Given data below:

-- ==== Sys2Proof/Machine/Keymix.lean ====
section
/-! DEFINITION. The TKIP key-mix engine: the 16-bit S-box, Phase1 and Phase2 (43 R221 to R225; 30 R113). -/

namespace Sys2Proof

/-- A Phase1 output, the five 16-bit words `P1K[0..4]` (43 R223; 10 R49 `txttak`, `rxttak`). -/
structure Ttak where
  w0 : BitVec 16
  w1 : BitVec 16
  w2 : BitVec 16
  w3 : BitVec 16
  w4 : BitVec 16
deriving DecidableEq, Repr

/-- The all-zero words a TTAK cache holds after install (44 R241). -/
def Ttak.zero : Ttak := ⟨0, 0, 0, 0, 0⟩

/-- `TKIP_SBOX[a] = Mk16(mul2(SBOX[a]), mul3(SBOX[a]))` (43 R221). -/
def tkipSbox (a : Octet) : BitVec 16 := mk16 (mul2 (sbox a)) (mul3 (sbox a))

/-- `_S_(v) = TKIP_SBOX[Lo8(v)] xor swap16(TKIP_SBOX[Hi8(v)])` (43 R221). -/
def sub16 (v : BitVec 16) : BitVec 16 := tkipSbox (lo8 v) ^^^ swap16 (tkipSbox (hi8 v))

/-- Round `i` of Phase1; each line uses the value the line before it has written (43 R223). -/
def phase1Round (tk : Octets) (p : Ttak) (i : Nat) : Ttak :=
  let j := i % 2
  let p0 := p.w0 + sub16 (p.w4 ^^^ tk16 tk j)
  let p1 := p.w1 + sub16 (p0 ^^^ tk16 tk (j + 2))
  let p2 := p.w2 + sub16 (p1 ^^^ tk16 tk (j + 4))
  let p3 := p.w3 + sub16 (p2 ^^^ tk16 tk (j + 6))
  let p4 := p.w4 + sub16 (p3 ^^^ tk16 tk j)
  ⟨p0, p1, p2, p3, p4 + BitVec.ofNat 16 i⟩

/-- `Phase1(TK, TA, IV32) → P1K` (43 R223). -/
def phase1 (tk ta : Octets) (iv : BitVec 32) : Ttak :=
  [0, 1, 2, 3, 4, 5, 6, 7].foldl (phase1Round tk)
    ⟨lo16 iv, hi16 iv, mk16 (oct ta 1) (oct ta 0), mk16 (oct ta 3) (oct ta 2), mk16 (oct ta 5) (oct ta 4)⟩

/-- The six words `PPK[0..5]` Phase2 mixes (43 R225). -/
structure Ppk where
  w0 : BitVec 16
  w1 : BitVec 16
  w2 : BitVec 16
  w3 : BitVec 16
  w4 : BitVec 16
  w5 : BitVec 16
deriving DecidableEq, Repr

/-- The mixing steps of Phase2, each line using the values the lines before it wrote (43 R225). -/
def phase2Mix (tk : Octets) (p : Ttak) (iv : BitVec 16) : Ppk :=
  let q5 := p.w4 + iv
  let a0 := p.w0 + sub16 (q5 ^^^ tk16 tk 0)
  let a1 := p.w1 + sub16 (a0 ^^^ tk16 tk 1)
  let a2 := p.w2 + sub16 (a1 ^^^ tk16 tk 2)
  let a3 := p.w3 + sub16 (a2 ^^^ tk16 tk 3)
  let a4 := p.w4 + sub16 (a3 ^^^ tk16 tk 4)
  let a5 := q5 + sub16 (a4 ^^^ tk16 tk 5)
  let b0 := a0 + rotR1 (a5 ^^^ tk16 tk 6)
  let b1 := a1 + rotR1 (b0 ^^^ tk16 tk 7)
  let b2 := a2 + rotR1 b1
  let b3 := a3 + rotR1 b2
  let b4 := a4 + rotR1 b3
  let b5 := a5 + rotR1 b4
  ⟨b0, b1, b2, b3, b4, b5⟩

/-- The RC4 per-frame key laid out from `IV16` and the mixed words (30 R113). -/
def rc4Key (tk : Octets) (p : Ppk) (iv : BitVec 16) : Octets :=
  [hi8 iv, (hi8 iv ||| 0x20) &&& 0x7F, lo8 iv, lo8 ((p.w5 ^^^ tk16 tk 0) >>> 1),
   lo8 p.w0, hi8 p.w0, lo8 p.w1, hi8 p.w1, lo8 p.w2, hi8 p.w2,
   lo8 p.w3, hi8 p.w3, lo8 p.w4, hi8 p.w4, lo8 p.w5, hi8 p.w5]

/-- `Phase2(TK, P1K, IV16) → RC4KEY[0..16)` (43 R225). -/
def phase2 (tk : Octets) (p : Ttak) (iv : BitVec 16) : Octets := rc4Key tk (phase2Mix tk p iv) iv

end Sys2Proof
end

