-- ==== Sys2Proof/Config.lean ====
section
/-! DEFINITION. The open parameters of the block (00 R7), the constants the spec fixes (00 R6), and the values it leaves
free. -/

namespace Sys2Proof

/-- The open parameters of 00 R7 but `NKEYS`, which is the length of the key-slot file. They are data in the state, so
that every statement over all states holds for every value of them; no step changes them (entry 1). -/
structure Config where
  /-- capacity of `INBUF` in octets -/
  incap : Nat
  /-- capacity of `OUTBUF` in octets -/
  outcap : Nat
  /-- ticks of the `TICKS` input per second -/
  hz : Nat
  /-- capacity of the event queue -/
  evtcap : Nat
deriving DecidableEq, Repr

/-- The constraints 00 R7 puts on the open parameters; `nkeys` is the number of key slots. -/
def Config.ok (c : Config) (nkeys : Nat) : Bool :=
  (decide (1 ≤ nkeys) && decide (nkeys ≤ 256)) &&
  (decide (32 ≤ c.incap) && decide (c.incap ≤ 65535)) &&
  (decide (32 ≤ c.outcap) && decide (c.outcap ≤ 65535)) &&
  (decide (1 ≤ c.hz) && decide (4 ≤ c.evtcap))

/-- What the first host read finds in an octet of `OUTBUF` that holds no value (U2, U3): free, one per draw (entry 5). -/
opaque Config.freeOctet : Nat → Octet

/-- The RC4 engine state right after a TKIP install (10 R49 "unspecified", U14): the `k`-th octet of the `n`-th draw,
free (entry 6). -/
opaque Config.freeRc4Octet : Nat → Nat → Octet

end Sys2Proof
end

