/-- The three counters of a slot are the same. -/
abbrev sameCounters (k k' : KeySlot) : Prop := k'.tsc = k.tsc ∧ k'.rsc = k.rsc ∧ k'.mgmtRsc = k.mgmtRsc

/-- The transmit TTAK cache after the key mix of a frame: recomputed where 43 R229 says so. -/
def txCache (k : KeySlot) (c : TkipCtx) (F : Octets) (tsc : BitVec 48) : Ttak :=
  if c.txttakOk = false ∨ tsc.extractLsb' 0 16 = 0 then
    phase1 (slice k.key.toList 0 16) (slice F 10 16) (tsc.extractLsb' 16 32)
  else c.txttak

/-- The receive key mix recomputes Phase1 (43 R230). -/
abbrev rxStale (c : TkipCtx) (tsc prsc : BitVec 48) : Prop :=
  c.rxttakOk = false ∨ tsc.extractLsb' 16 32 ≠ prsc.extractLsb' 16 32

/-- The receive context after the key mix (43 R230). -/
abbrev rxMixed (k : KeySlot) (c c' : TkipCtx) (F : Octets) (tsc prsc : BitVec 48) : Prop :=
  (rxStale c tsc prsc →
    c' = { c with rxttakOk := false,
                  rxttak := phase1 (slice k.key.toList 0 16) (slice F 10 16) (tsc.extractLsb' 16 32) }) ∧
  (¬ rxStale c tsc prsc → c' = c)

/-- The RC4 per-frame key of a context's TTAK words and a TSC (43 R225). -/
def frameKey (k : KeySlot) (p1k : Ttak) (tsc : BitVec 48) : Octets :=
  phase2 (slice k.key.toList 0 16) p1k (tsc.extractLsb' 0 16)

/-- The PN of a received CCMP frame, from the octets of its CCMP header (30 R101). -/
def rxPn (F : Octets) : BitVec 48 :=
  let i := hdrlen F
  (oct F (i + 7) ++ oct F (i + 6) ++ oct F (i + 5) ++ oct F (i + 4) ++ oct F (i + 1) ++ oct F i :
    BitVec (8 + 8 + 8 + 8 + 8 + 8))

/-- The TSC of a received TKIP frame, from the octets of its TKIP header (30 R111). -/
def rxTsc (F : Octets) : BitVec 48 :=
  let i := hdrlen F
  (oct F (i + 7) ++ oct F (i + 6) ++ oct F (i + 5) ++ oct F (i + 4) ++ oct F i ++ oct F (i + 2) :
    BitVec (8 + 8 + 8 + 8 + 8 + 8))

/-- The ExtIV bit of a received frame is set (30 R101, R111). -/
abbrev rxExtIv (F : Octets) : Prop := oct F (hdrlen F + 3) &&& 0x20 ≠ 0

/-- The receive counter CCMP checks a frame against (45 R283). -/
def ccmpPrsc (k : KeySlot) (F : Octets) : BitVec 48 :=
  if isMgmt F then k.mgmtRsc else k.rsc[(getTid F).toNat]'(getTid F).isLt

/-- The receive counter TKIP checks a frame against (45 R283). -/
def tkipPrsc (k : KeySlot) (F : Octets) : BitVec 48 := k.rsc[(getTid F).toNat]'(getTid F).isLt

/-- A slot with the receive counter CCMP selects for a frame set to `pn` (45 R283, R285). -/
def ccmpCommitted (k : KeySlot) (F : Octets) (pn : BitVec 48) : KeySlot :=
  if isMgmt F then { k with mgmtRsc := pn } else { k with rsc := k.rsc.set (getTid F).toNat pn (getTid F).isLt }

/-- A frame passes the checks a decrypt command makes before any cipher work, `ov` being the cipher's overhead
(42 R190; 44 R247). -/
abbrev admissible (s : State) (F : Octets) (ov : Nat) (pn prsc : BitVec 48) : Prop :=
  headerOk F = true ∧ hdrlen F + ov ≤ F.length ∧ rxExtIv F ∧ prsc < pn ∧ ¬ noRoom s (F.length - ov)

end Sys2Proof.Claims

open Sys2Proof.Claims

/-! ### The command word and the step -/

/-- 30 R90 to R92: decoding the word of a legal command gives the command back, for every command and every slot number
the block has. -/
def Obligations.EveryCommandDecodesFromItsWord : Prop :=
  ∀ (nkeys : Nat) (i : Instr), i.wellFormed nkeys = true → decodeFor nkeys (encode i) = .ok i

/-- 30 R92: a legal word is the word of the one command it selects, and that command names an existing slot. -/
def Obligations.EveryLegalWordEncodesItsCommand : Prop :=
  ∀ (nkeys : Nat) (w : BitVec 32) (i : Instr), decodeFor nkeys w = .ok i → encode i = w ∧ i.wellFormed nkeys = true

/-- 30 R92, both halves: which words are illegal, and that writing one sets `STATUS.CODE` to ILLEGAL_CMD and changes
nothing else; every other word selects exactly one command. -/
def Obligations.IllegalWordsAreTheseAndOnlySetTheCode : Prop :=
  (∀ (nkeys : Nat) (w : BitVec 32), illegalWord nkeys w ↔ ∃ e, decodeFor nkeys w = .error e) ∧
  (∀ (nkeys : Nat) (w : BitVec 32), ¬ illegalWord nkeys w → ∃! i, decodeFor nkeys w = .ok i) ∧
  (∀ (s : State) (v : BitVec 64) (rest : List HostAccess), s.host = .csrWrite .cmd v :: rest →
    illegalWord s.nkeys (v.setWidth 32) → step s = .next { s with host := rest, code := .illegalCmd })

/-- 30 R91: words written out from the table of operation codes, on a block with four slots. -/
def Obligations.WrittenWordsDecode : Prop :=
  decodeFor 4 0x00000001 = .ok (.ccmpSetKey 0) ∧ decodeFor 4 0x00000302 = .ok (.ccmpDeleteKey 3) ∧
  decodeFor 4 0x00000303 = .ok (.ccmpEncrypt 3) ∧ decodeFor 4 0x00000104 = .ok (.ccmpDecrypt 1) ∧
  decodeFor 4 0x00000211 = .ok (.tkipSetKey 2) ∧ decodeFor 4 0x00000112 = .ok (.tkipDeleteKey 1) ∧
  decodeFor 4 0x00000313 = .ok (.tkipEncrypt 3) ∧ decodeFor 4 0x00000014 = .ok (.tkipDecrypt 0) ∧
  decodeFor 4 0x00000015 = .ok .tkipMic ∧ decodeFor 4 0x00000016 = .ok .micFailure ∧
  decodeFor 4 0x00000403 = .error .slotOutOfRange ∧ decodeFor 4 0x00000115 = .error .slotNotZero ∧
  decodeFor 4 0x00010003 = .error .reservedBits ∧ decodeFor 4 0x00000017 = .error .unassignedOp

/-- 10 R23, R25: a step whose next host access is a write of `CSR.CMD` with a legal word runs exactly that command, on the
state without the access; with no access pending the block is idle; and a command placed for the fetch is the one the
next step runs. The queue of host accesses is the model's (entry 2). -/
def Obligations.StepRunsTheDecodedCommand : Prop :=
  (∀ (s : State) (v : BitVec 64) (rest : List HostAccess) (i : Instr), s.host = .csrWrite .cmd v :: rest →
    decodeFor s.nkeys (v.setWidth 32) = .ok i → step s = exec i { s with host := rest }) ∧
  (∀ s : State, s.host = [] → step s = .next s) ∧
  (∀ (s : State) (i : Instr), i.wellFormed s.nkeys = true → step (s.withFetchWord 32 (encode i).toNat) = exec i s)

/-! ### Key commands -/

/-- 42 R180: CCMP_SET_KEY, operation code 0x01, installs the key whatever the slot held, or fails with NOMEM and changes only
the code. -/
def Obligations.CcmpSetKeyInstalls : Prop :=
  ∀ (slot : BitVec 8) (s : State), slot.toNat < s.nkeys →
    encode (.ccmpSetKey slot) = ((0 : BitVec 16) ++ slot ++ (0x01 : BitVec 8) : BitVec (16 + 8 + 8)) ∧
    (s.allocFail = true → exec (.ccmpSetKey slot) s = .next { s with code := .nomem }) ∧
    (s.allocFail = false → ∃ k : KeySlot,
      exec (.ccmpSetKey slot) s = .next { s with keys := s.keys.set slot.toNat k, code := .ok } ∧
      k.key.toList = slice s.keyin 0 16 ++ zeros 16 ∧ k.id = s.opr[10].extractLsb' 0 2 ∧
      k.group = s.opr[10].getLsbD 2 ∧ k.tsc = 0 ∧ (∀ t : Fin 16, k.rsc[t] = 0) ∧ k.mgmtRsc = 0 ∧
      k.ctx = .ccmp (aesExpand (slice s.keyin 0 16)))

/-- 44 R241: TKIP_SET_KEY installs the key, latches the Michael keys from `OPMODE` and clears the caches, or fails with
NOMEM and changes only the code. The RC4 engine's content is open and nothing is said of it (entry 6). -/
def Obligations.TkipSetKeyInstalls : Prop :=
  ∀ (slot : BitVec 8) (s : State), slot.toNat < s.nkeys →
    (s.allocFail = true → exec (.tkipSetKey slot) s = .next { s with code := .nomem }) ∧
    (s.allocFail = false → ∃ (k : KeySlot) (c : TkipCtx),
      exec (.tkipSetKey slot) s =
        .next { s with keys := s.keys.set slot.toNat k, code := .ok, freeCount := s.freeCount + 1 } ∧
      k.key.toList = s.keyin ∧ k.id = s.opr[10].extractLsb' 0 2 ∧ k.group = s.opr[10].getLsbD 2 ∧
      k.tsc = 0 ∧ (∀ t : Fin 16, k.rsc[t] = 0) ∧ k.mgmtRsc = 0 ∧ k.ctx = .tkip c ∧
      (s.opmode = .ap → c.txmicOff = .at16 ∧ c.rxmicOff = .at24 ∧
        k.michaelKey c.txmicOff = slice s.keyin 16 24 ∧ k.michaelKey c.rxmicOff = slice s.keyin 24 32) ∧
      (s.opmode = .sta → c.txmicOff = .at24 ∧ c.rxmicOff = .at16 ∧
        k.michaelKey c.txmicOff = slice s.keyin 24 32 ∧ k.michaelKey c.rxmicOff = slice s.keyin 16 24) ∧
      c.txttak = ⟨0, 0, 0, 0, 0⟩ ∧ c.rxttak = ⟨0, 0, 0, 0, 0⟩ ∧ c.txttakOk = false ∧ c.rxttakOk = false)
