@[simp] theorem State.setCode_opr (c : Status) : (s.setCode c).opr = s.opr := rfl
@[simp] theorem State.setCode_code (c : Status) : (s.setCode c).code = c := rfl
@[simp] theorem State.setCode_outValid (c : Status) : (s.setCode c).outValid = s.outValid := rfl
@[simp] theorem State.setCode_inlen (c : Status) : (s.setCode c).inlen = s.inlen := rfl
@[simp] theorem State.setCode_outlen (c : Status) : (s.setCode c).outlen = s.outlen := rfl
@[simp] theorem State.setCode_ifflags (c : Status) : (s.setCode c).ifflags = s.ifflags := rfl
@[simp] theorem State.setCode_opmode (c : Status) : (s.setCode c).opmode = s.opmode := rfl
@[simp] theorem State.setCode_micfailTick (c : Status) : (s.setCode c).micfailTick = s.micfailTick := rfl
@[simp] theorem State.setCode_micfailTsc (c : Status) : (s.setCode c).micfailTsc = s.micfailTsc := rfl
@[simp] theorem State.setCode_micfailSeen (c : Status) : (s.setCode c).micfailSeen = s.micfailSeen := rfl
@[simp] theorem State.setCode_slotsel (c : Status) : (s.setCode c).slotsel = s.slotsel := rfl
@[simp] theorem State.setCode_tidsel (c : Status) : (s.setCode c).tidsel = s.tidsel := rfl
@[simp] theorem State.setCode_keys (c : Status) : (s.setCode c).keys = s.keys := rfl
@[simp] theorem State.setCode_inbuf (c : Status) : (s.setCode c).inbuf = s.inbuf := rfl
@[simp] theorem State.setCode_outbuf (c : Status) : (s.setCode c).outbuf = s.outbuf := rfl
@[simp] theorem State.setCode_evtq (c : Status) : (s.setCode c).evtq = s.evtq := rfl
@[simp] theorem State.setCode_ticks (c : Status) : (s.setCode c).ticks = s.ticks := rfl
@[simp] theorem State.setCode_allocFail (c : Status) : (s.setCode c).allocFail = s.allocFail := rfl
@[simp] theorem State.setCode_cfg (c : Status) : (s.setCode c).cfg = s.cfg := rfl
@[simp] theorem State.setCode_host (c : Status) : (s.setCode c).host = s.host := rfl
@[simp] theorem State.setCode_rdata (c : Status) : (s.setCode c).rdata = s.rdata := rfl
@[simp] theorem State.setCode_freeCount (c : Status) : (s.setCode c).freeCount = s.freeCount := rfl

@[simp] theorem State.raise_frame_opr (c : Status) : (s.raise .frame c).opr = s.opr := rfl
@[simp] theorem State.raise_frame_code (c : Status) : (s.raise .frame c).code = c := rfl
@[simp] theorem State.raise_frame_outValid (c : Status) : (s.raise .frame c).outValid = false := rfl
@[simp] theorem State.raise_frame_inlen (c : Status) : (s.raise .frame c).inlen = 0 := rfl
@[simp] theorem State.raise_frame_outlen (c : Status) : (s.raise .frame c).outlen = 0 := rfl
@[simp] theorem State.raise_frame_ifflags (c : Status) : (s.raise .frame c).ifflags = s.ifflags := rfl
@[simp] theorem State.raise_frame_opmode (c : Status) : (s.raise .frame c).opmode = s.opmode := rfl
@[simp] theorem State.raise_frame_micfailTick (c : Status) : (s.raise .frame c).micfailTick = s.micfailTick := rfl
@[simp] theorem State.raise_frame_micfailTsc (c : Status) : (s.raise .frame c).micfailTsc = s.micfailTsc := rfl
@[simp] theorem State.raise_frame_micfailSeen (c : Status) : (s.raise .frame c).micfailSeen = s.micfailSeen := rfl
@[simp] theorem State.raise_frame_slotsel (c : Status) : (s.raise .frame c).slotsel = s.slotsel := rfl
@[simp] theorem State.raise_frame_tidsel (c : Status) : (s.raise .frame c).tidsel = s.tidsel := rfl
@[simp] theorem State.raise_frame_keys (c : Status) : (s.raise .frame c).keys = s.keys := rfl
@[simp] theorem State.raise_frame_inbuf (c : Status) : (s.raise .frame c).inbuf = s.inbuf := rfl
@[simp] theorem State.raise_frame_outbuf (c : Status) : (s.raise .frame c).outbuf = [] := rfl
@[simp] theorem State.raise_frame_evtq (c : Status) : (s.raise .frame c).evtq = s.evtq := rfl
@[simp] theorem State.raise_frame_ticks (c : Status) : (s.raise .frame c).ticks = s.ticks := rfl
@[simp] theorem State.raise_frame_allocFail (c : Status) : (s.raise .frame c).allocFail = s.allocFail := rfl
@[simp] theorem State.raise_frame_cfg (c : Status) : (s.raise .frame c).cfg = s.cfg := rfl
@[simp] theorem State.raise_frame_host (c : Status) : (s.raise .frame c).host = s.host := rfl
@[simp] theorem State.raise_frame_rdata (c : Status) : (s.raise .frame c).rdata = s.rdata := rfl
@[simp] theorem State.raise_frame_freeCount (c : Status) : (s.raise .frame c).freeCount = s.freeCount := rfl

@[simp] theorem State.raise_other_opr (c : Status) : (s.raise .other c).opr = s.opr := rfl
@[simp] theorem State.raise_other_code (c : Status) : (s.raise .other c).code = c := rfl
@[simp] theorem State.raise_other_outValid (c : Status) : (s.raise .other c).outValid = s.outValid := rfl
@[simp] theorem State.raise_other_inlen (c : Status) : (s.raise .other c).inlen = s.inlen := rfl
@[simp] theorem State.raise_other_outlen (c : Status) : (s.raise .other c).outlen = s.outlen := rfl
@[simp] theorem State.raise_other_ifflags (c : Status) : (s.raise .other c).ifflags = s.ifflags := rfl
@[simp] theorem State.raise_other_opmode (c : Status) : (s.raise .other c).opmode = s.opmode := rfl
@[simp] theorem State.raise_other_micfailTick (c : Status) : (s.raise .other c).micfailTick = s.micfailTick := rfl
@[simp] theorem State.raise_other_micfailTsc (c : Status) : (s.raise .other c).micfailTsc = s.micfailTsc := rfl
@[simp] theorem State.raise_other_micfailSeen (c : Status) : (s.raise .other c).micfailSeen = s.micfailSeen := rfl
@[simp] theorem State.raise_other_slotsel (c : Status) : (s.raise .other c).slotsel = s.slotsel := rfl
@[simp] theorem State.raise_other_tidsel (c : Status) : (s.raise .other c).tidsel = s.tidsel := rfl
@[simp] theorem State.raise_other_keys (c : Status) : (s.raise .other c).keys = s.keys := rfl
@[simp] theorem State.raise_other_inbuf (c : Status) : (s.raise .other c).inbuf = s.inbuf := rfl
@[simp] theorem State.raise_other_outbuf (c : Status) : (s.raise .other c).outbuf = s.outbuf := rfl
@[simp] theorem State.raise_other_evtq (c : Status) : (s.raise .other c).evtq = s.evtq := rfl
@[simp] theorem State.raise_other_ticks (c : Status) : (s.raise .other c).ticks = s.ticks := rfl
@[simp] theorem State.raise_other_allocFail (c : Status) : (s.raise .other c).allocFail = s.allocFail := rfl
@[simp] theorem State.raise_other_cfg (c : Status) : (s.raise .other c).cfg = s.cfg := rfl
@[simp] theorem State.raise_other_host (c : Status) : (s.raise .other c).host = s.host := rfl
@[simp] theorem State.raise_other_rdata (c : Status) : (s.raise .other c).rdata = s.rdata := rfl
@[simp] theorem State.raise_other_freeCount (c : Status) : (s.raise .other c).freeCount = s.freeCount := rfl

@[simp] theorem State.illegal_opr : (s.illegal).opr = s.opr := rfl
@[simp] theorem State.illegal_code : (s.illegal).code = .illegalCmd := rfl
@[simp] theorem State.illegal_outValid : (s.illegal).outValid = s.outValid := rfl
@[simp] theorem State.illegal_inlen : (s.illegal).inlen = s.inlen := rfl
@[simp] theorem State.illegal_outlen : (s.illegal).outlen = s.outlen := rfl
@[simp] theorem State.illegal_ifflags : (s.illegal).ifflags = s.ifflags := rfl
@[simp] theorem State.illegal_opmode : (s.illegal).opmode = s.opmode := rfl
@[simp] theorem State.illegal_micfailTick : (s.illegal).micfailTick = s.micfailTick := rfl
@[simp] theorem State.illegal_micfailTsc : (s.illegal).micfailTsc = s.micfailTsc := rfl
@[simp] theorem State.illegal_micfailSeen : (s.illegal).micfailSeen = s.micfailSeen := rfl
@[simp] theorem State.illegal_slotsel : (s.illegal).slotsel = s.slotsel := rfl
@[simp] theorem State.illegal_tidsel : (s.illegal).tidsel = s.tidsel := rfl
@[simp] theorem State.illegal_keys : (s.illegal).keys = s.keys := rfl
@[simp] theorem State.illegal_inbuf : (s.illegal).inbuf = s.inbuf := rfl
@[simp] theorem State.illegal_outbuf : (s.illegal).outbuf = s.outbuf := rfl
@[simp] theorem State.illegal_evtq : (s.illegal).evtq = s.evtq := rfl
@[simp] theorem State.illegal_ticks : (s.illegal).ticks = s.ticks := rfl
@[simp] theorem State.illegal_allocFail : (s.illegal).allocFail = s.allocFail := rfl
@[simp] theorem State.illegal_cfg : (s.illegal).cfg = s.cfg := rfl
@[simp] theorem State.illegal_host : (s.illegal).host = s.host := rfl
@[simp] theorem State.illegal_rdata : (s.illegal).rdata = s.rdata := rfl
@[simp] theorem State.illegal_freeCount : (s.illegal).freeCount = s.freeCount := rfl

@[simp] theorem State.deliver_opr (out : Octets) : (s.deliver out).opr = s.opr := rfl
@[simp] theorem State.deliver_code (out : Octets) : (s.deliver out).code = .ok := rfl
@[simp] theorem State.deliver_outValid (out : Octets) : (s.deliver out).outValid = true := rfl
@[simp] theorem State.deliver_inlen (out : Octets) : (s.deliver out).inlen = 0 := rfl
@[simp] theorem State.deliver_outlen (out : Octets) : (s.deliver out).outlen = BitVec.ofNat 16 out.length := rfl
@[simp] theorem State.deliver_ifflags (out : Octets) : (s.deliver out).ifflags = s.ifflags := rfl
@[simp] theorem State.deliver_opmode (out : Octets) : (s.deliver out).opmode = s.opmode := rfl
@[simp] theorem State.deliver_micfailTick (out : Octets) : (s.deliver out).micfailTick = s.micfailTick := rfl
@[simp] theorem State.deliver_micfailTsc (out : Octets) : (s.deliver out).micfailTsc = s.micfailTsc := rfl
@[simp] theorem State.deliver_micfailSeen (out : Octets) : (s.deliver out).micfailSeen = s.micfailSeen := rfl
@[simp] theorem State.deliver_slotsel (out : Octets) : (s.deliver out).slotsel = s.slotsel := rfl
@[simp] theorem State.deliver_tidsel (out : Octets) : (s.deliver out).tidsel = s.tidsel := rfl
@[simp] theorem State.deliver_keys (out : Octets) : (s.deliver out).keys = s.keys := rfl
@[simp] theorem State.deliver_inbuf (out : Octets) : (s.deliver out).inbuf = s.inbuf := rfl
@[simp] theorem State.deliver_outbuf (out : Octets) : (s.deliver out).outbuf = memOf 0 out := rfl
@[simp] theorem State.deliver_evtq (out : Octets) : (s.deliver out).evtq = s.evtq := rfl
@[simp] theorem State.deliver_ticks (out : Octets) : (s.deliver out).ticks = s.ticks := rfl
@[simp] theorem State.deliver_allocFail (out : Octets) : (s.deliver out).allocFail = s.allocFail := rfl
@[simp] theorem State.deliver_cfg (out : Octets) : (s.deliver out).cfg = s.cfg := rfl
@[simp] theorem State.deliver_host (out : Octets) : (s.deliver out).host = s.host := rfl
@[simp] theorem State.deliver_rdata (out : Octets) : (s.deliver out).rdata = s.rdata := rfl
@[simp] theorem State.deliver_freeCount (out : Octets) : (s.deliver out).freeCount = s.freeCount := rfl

End of Given data.

In the entries above, find the line with "out).micfailTsc = s.micfailTsc := rfl" and the line with "out).slotsel = s.slotsel := rfl", then restate word for word both of them and every line between, with nothing more.

@[simp] theorem State.deliver_micfailTsc (out : Octets) : (s.deliver out).micfailTsc = s.micfailTsc := rfl
@[simp] theorem State.deliver_micfailSeen (out : Octets) : (s.deliver out).micfailSeen = s.micfailSeen := rfl
@[simp] theorem State.deliver_slotsel (out : Octets) : (s.deliver out).slotsel = s.slotsel := rfl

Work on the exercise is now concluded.